— Молодой человек, заходите.

— Да заходите, не стесняйтесь, — видя моё замешательство, повторил Яшунский.

В гримёрной напротив Яшунского за шахматной доской сидел Филиппов, о котором Давидович говорил, что он умница, но пьяница и забулдыга. Они играли в шахматы.

— Я, дорогой мой, в молодости котировался по первому разряду, — говорил Яшунский, снимая конем пешку Филиппова.

— А я, золотце, все больше в шашечки… в шашечки, болезный мой, — вторил Филиппов, снимая коня слоном.

Я видел, что Яшунский проигрывает, но, он, очевидно, решив прощупать своего партнёра, сказал:

— Может, вернуть ход?

— Нет уж, благодетель, не надо, — усмехнулся Филиппов.

Яшунский задумался, считая ходы.

— Черт с тобой!

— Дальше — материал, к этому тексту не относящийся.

/-- A treble press outside SETUP makes the button's hold with its press time, and wakes a resting part (R6, R56,
R159). Its pitch is offered. Where no record has the pitch and the bus is not RUNNING, the record is created with the
button as its holder, the next stamp, the current generation and one WAITING slot for each layer, in index order, or a
SKIPPED slot, which does not wait, where the layer's transpose leaves 0..127 (R51, R68, R74, R75, R103). A record that
has the pitch takes the button as a further holder, and at eight holders refuses it with HOLDER_FULL, the hold then
without the pitch (R67, R72). A SUSTAINED record becomes HELD again, and its voices with no pending command are
accented in slot order (R73, R123). Nothing else of the tables changes. A press of an UNUSED button, or of one that
has a hold, wakes a resting part, in PLAYING sets the hush timer to 0 at the instant of its expiry (R158, log 28) and
leaves it otherwise (R159), and does nothing else; with 64 holds HOLD_FULL is set besides and no hold is made; and a
played pitch outside 0..127 leaves a hold with an empty list (R51, R56). After a wake in the scan the next begins at
250 µs (log 20). -/
def Obligations.TreblePressMakesAHoldAndARecord : Prop :=
  (∀ (s : State) (buttons : BitVec 96) (tabs : BitVec 12) (chins : BitVec 4) (i : Fin 96),
    s.heldInReset = false → s.act.activity ≠ .setup → s.hushed →
    s.acceptsButtons buttons (BitVec.twoPow 96 i.val) tabs chins → s.ksu.buttons.state.getLsbD i.val = false →
    s.ksu.latentButtons.getLsbD i.val = false →
    let b : Button := .treble i
    let plays := fun offset : Nat => (s.htm.trebleBase : Int) + offset + 12 * s.ksu.octave
    ∃ t, exec (.scanCompletion buttons tabs chins) s = .next t ∧
      let woken : State := { s.roused with ksu := { s.ksu with
        buttons := t.ksu.buttons, tabs := t.ksu.tabs, chins := t.ksu.chins, scanPeriod := .us250 } }
      (s.htm.map[i] = none ∨ s.hold? b ≠ none → t = woken) ∧
      (s.htm.map[i] ≠ none → s.hold? b = none → 64 ≤ s.htm.holds.length → t = woken.setNotice .holdFull) ∧
      ∀ offset, s.htm.map[i] = some offset → s.hold? b = none → s.htm.holds.length < 64 →
        plays offset < 0 ∨ 127 < plays offset →
        t = { woken with
          htm := { s.htm with holds := s.htm.holds ++
            [{ button := b, pitches := [], pressTime := BitVec.ofNat 32 (s.frameTicks / 4) }] }
          act := { s.act with activity := .playing, hush := 0 } }) ∧
  ∀ (s : State) (buttons : BitVec 96) (tabs : BitVec 12) (chins : BitVec 4) (i : Fin 96) (p : Nat),
    s.pressesAlone buttons tabs chins i p →
    let k : Key := { side := .treble, pitch := p }
    let b : Button := .treble i
    let pitch := fun l : Layer =>
      if 0 ≤ (p : Int) + l.transpose ∧ (p : Int) + l.transpose ≤ 127 then some ((p : Int) + l.transpose).toNat else none
    ∃ t, exec (.scanCompletion buttons tabs chins) s = .next t ∧
      t.rsa = s.rsa ∧ t.bwu = s.bwu ∧ t.blr = s.blr ∧ t.exu = s.exu ∧
      t.act = { s.act with activity := .playing, hush := 0 } ∧
      t.ksu = { s.ksu with
        buttons := t.ksu.buttons, tabs := t.ksu.tabs, chins := t.ksu.chins, scanPeriod := .us250 } ∧
      (∀ k', k' ≠ k → s.vbc.bus ≠ .running → t.record? k' = s.record? k') ∧
      (s.record? k = none → s.sdt.records.length < 96 → s.vbc.bus ≠ .running →
        t.htm = { s.htm with holds := s.htm.holds ++
          [{ button := b, pitches := [p], pressTime := BitVec.ofNat 32 (s.frameTicks / 4) }] } ∧
        t.record? k = some
          { key := k, holders := [b], stamp := s.sdt.serial, generation := s.rsa.generation
            slots := s.rsa.treble.layers.map fun l =>
              { layer := l, soundingPitch := pitch l, status := if pitch l = none then .skipped else .waiting
                override := none, mute := false } } ∧
        t.sdt.records.length = s.sdt.records.length + 1 ∧ t.sdt.serial = s.sdt.serial + 1 ∧
        t.val = { s.val with waiting := s.val.waiting ++
          (List.range s.rsa.treble.layers.length).filterMap fun j =>
            if (s.rsa.treble.layers[j]?.bind pitch).isSome then some { key := k, slot := j } else none } ∧
        t.vbc = s.roused.vbc ∧ t.cpt = s.roused.cpt) ∧
      (s.record? k = none → 96 ≤ s.sdt.records.length →
        t.htm = { s.htm with holds := s.htm.holds ++
          [{ button := b, pitches := [], pressTime := BitVec.ofNat 32 (s.frameTicks / 4) }] } ∧
        t.sdt = s.sdt ∧ t.val = s.val ∧ t.vbc = s.roused.vbc ∧ t.cpt = (s.roused.setNotice .recordFull).cpt) ∧
      ∀ x, s.record? k = some x → b ∉ x.holders →
        t.htm = { s.htm with holds := s.htm.holds ++
          [{ button := b, pitches := if x.holders.length < 8 then [p] else []
             pressTime := BitVec.ofNat 32 (s.frameTicks / 4) }] } ∧
        t.sdt.serial = s.sdt.serial ∧ (∀ k', k' ≠ k → t.record? k' = s.record? k') ∧
        t.val = { s.val with voices := t.val.voices } ∧ t.vbc = { s.roused.vbc with sendList := t.vbc.sendList } ∧
        (8 ≤ x.holders.length → t.sdt = s.sdt ∧ t.val = s.val ∧ t.vbc = s.roused.vbc ∧
          t.cpt = (s.roused.setNotice .holderFull).cpt) ∧
        (x.holders.length < 8 → t.record? k = some { x with holders := x.holders ++ [b] } ∧ t.cpt = s.roused.cpt) ∧
        (0 < x.holders.length → t.val = s.val ∧ t.vbc = s.roused.vbc) ∧
        (x.holders = [] → s.TableLaws →
          t.vbc.sendList = s.vbc.sendList ++ ((x.voices.filter fun v => (s.voice v).pending == .none).map fun v =>
            { voice := v, start := none }) ∧
          ∀ v, t.voice v = if (∃ y ∈ x.slots, y.status = .voiced v) ∧ (s.voice v).pending = .none then
            { s.voice v with pending := .accent } else s.voice v)

/-- The release of a treble button ends its hold and takes it from its record's holders. A record with another holder
stays HELD, and with sustain ON one without stays too, SUSTAINED: the slots and voices are untouched. With sustain OFF
the release of the last holder retires the record: it is gone, and its slots leave the Waiting List. Its voices, in
slot order, are RELEASING without an owner: each takes the next stamp as its release stamp and its slot's tail limit
as the length of its tail, and a pending START becomes START_RELEASE while any other pending command becomes RELEASE,
in the place it has in the Send List or at its tail. Other records and other holds stay (R58, R76, R77, R90, R97,
R123). The release of a latent button clears its mark and raises nothing (R7). -/
def Obligations.ReleaseOfAHolderKeepsSustainsOrRetires : Prop :=
  (∀ (s : State) (buttons : BitVec 96) (tabs : BitVec 12) (chins : BitVec 4) (i : Fin 96) (p : Nat) (time : BitVec 32)
    (x : Record),
    s.heldInReset = false → s.act.activity ≠ .setup →
    s.acceptsButtons buttons (BitVec.twoPow 96 i.val) tabs chins → s.ksu.buttons.state.getLsbD i.val = true →
    s.ksu.latentButtons.getLsbD i.val = false →
    s.hold? (.treble i) = some { button := .treble i, pitches := [p], pressTime := time } →
    s.record? { side := .treble, pitch := p } = some x → .treble i ∈ x.holders →
    let rest := x.holders.filter (· ≠ .treble i)
    ∃ t, exec (.scanCompletion buttons tabs chins) s = .next t ∧ t.hold? (.treble i) = none ∧
      (∀ b, b ≠ .treble i → t.hold? b = s.hold? b) ∧ (∀ k, k ≠ x.key → t.record? k = s.record? k) ∧
      t.cpt = s.cpt ∧ t.rsa = s.rsa ∧ t.bwu = s.bwu ∧ t.blr = s.blr ∧ t.exu = s.exu ∧
      t.act.activity = s.act.activity ∧
      t.htm.trebleSustain = s.htm.trebleSustain ∧ t.sdt.serial = s.sdt.serial ∧
      if s.htm.trebleSustain = true ∨ rest ≠ [] then
        t.record? x.key = some { x with holders := rest } ∧ t.val = s.val ∧ t.vbc = s.vbc
      else
        t.record? x.key = none ∧
        (∀ v, (∃ y ∈ x.slots, y.status = .voiced v) → (t.voice v).state = .releasing ∧ (t.voice v).owner = none) ∧
        (∀ v, ¬ (∃ y ∈ x.slots, y.status = .voiced v) → t.voice v = s.voice v) ∧
        (∀ r ∈ t.val.waiting, r ∈ s.val.waiting ∧
          (r.key = x.key → ∀ y, x.slots[r.slot]? = some y → y.status ≠ .waiting ∧ y.status ≠ .starved)) ∧
        t.vbc = { s.vbc with sendList := t.vbc.sendList } ∧
        (s.TableLaws →
          t.val.stamp = s.val.stamp + BitVec.ofNat 32 x.voices.length ∧
          (∀ y ∈ x.slots, ∀ v, y.status = .voiced v → t.voice v = { s.voice v with
            state := .releasing, owner := none
            pending := if (s.voice v).pending = .start then .startRelease else .release
            releaseStamp := s.val.stamp + BitVec.ofNat 32 (x.voices.idxOf v), tail := .length y.layer.tailLimit }) ∧
          (s.SendListLaw → (∀ y ∈ x.slots, ∀ v, y.status = .voiced v → (s.voice v).pending ≠ .startRelease) →
            t.vbc.sendList = s.vbc.sendList ++ ((x.voices.filter fun v => (s.voice v).pending == .none).map fun v =>
              { voice := v, start := none })))) ∧
  ∀ (s : State) (buttons : BitVec 96) (tabs : BitVec 12) (chins : BitVec 4) (i : Fin 96),
    s.heldInReset = false → s.act.activity ≠ .setup → s.hushed →
    s.acceptsButtons buttons (BitVec.twoPow 96 i.val) tabs chins → s.ksu.buttons.state.getLsbD i.val = true →
    s.ksu.latentButtons.getLsbD i.val = true →
    ∃ t, exec (.scanCompletion buttons tabs chins) s = .next t ∧
      t = { s with ksu := { s.ksu with
        buttons := t.ksu.buttons, tabs := t.ksu.tabs, chins := t.ksu.chins, latentButtons := t.ksu.latentButtons
        scanPeriod := t.ksu.scanPeriod } } ∧
      ∀ j : Fin 96, t.ksu.latentButtons.getLsbD j.val = (s.ksu.latentButtons.getLsbD j.val && decide (j ≠ i))

/-! ## The Sounding Table and its requests -/

/-- FIND answers the record of its key, 115 bytes that name its side, pitch, state, holders, generation, stamp and
slots, each slot with the eleven bytes of its layer snapshot, or NO_RECORD; a side or pitch outside its range is
refused. Nothing changes but the port and the model's count of free values (log 13); a mute that is set reads as 1
(log 30), and the unused bits of the flags and engine mask bytes as 0 (log 22). SCAN answers as FIND does for the
first record at or after its key, treble before bass and by ascending pitch, or NO_RECORD where there is none (R83,
Table 12-7). -/
def Obligations.FindAndScanAnswerRecords : Prop :=
  (∀ (s : State) (side pitch : Byte), s.ready → s.TableLaws →
    (1 < side.toNat ∨ 127 < pitch.toNat →
      exec (.find side pitch) s = .next (s.answered s { status := .badArg, payload := [] })) ∧
    (side.toNat ≤ 1 → pitch.toNat ≤ 127 →
      let k : Key := { side := if side = 0 then .treble else .bass, pitch := pitch.toNat }
      (s.record? k = none →
        exec (.find side pitch) s = .next (s.answered s { status := .noRecord, payload := [] })) ∧
      ∀ x, s.record? k = some x → ∃ p : List Byte,
        exec (.find side pitch) s =
          .next (s.answered { s with freeCount := s.freeCount + 4 } { status := .ok, payload := p }) ∧
        p.length = 115 ∧ p[0]? = some side ∧ p[1]? = some pitch ∧
        p[2]? = some (if x.holders = [] then 1 else 0) ∧ p[3]? = some (BitVec.ofNat 8 x.holders.length) ∧
        natOfBytes ((p.drop 4).take 2) = x.generation.toNat ∧ natOfBytes ((p.drop 6).take 4) = x.stamp.toNat ∧
        p[50]? = some (BitVec.ofNat 8 x.slots.length) ∧
        (∀ j y, x.slots[j]? = some y →
          natOfBytes ((p.drop (51 + 16 * j)).take 2) = y.layer.timbre % 65536 ∧
          (p.drop (51 + 16 * j + 2)).take 6 =
            [BitVec.ofInt 8 y.layer.transpose, BitVec.ofNat 8 y.layer.curve, BitVec.ofNat 8 y.layer.volume,
              BitVec.ofInt 8 y.layer.tilt, BitVec.ofNat 8 y.layer.priority, y.layer.engineMask.setWidth 8] ∧
          natOfBytes ((p.drop (51 + 16 * j + 8)).take 2) = y.layer.tailLimit % 65536 ∧
          (∀ i, i < 8 → (p.getD (51 + 16 * j + 10) 0).getLsbD i =
            (decide (i = 0) && y.layer.late || decide (i = 1) && y.layer.accent)) ∧
          p.getD (51 + 16 * j + 11) 0 = (y.soundingPitch.map (BitVec.ofNat 8)).getD 0xFF ∧
          p.getD (51 + 16 * j + 12) 0 = y.status.code ∧
          (∀ v, y.status = .voiced v → p.getD (51 + 16 * j + 13) 0 = BitVec.ofNat 8 v.val) ∧
          p.getD (51 + 16 * j + 14) 0 = (y.override.map (BitVec.ofNat 8)).getD 0xFF ∧
          p.getD (51 + 16 * j + 15) 0 = (if y.mute then 1 else 0)) ∧
        ∀ j b, x.holders[j]? = some b →
          p.getD (10 + 5 * j) 0 = (match b with
            | .treble i => BitVec.ofNat 8 i.val
            | .bass n => BitVec.ofNat 8 (128 + n.val)) ∧
          ∀ h, s.hold? b = some h → natOfBytes ((p.drop (11 + 5 * j)).take 4) = h.pressTime.toNat)) ∧
  ∀ (s : State) (side pitch : Byte), s.ready → s.TableLaws →
    (1 < side.toNat ∨ 127 < pitch.toNat →
      exec (.scan side pitch) s = .next (s.answered s { status := .badArg, payload := [] })) ∧
    (side.toNat ≤ 1 → pitch.toNat ≤ 127 →
      let after := fun x : Record => side.toNat < (sideCode x.key.side).toNat ∨
        side = sideCode x.key.side ∧ pitch.toNat ≤ x.key.pitch
      ((∀ x ∈ s.sdt.records, ¬ after x) →
        exec (.scan side pitch) s = .next (s.answered s { status := .noRecord, payload := [] })) ∧
      ∀ x ∈ s.sdt.records, after x → (∀ y ∈ s.sdt.records, after y → x.key.place ≤ y.key.place) →
        exec (.scan side pitch) s = exec (.find (sideCode x.key.side) (BitVec.ofNat 8 x.key.pitch)) s)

Все равно продую, — решил Яшунский и весело сказал, сгребая фигуры в сторону:

— Сдаюсь!

— Зря, — сказал Филиппов, зевая.

— Это правда, что у вас феноменальная память? — повернулся ко мне Яшунский.

— Кто вам сказал?

— Каширин, Борис Михалыч.

— Говорят, — неохотно согласился я, предполагая, что за этим последует просьба показать, как это у меня получается.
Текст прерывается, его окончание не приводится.